All of the data below should be copied exactly as it stands.
[Records shown — start]
-- ==== Sys2Proof/Tests/Slice0.lean ====
section
/-!
SUPPORT. The tests: the ill-formed terms that WellFormed refuses, words written out from the encoding, one step per instruction
with the end state that spec/95_test_vectors.md gives, and for every obligation that has hypotheses a state that meets them all.
-/
namespace Sys2Proof.Tests

open Sys2Proof Sys2Proof.Machine

/-! ### Small states -/

/-- `W = 64`, `EXTENDED`, several outputs allowed: the vectors' default. -/
def ext : Config := Config.default .extended

/-- `W = 64`, `MINIMAL`, one output allowed. -/
def minimalStrict : Config := Config.default .minimal

/-- The narrowest width of R7, where the ends of the cell range are short numbers. -/
def ext16 : Config := ⟨.bits 16, .extended, false⟩

/-- `EXTENDED` with the output check on. -/
def extStrict : Config := ⟨.bits 64, .extended, true⟩

/-- Unbounded cells. -/
def extInf : Config := ⟨.unbounded, .extended, false⟩

/-- The state R35 describes, for this image and input. -/
def machine (c : Config) (image : List Cell) (input : Option Int) : State :=
  { State.reset with cfg := c, memLen := image.length, mem := Memory.ofImage 0 image, inp := input }

/-- One step from that state. -/
def stepped (c : Config) (image : List Cell) (input : Option Int) : Option State :=
  nextState (machine c image input)

/-- What a vector says of a step that goes on: `pc`, the status and one cell. -/
def cellView (a : Int) (t : State) : Int × Status × Int := (t.pc, t.status, t.cellAt a)

/-- What a vector says of a step that faults: `pc`, the defect, and that memory is as it was. -/
def faultView (t : State) : Int × Status × Option (FaultCause × Int) × List Cell :=
  (t.pc, t.status, t.fault.map (fun r => (r.cause, r.fpc)), t.image)

/-- The state a result answers, for `decide` (the host's outcomes have no decidable equality). -/
def answer : Result → Option State
  | .next t => some t
  | .fault _ => none
  | .refused _ => none

theorem next_of {r : Result} {t : State} (h : answer r = some t) : r = .next t := by
  cases r with
  | next u => exact congrArg _ (Option.some.inj h)
  | fault f => cases h
  | refused f => cases h

theorem holds_of {s : State} {a v : Int} (h : s.inBounds a = true ∧ s.cellAt a = v) : s.Holds a v :=
  ⟨(s.inBounds_iff a).mp h.1, h.2⟩

theorem isCell_of {s : State} {a : Int} (h : s.inBounds a = true) : s.IsCell a := (s.inBounds_iff a).mp h

theorem not_isCell_of {s : State} {a : Int} (h : s.inBounds a = false) : ¬ s.IsCell a :=
  (s.inBounds_eq_false_iff a).mp h

theorem immediate_of {s : State} {k : Nat} {v : Int}
    (h : s.inBounds (s.pc + 1 + k) = true ∧ s.cellAt (s.pc + 1 + k) = v) : s.OperandIs k .immediate v := holds_of h

theorem target_of {s : State} {k : Nat} {v : Int}
    (h : s.inBounds (s.pc + 1 + k) = true ∧ s.cellAt (s.pc + 1 + k) = v) : s.OperandIs k .forcedAddress v := holds_of h

theorem position_of {s : State} {k : Nat} {v : Int} (raw : Int)
    (h : s.inBounds (s.pc + 1 + k) = true ∧ s.cellAt (s.pc + 1 + k) = raw)
    (hv : s.inBounds raw = true ∧ s.cellAt raw = v) : s.OperandIs k .position v := ⟨raw, holds_of h, holds_of hv⟩

/-! ### WellFormed refuses -/

/-- R69: the four instructions of `EXTENDED` do not exist at `MINIMAL`. -/
theorem test_minimal_refuses_jnz : Instr.wf .minimal (.jnz .position .immediate) = false := by decide
theorem test_minimal_refuses_jz : Instr.wf .minimal (.jz .immediate .immediate) = false := by decide
theorem test_minimal_refuses_lt : Instr.wf .minimal (.lt .position .position) = false := by decide
theorem test_minimal_refuses_eq : Instr.wf .minimal (.eq .immediate .position) = false := by decide

/-- R7: a width below 16 is no configuration, and nothing loads under it. -/
theorem test_narrow_width_refused :
    Config.wf ⟨.bits 15, .extended, false⟩ = false ∧ load ⟨.bits 15, .extended, false⟩ [99] none = none := by decide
[Records shown — finish]
* Exercise output *
-- ==== Sys2Proof/Tests/Slice0.lean ====
section
/-!
SUPPORT. The tests: the ill-formed terms that WellFormed refuses, words written out from the encoding, one step per instruction
with the end state that spec/95_test_vectors.md gives, and for every obligation that has hypotheses a state that meets them all.
-/
namespace Sys2Proof.Tests

open Sys2Proof Sys2Proof.Machine

/-! ### Small states -/

/-- `W = 64`, `EXTENDED`, several outputs allowed: the vectors' default. -/
def ext : Config := Config.default .extended

/-- `W = 64`, `MINIMAL`, one output allowed. -/
def minimalStrict : Config := Config.default .minimal

/-- The narrowest width of R7, where the ends of the cell range are short numbers. -/
def ext16 : Config := ⟨.bits 16, .extended, false⟩

/-- `EXTENDED` with the output check on. -/
def extStrict : Config := ⟨.bits 64, .extended, true⟩

/-- Unbounded cells. -/
def extInf : Config := ⟨.unbounded, .extended, false⟩

/-- The state R35 describes, for this image and input. -/
def machine (c : Config) (image : List Cell) (input : Option Int) : State :=
  { State.reset with cfg := c, memLen := image.length, mem := Memory.ofImage 0 image, inp := input }

/-- One step from that state. -/
def stepped (c : Config) (image : List Cell) (input : Option Int) : Option State :=
  nextState (machine c image input)

/-- What a vector says of a step that goes on: `pc`, the status and one cell. -/
def cellView (a : Int) (t : State) : Int × Status × Int := (t.pc, t.status, t.cellAt a)

/-- What a vector says of a step that faults: `pc`, the defect, and that memory is as it was. -/
def faultView (t : State) : Int × Status × Option (FaultCause × Int) × List Cell :=
  (t.pc, t.status, t.fault.map (fun r => (r.cause, r.fpc)), t.image)

/-- The state a result answers, for `decide` (the host's outcomes have no decidable equality). -/
def answer : Result → Option State
  | .next t => some t
  | .fault _ => none
  | .refused _ => none

theorem next_of {r : Result} {t : State} (h : answer r = some t) : r = .next t := by
  cases r with
  | next u => exact congrArg _ (Option.some.inj h)
  | fault f => cases h
  | refused f => cases h

theorem holds_of {s : State} {a v : Int} (h : s.inBounds a = true ∧ s.cellAt a = v) : s.Holds a v :=
  ⟨(s.inBounds_iff a).mp h.1, h.2⟩

theorem isCell_of {s : State} {a : Int} (h : s.inBounds a = true) : s.IsCell a := (s.inBounds_iff a).mp h

theorem not_isCell_of {s : State} {a : Int} (h : s.inBounds a = false) : ¬ s.IsCell a :=
  (s.inBounds_eq_false_iff a).mp h

theorem immediate_of {s : State} {k : Nat} {v : Int}
    (h : s.inBounds (s.pc + 1 + k) = true ∧ s.cellAt (s.pc + 1 + k) = v) : s.OperandIs k .immediate v := holds_of h

theorem target_of {s : State} {k : Nat} {v : Int}
    (h : s.inBounds (s.pc + 1 + k) = true ∧ s.cellAt (s.pc + 1 + k) = v) : s.OperandIs k .forcedAddress v := holds_of h

theorem position_of {s : State} {k : Nat} {v : Int} (raw : Int)
    (h : s.inBounds (s.pc + 1 + k) = true ∧ s.cellAt (s.pc + 1 + k) = raw)
    (hv : s.inBounds raw = true ∧ s.cellAt raw = v) : s.OperandIs k .position v := ⟨raw, holds_of h, holds_of hv⟩

/-! ### WellFormed refuses -/

/-- R69: the four instructions of `EXTENDED` do not exist at `MINIMAL`. -/
theorem test_minimal_refuses_jnz : Instr.wf .minimal (.jnz .position .immediate) = false := by decide
theorem test_minimal_refuses_jz : Instr.wf .minimal (.jz .immediate .immediate) = false := by decide
theorem test_minimal_refuses_lt : Instr.wf .minimal (.lt .position .position) = false := by decide
theorem test_minimal_refuses_eq : Instr.wf .minimal (.eq .immediate .position) = false := by decide

/-- R7: a width below 16 is no configuration, and nothing loads under it. -/
theorem test_narrow_width_refused :
    Config.wf ⟨.bits 15, .extended, false⟩ = false ∧ load ⟨.bits 15, .extended, false⟩ [99] none = none := by decide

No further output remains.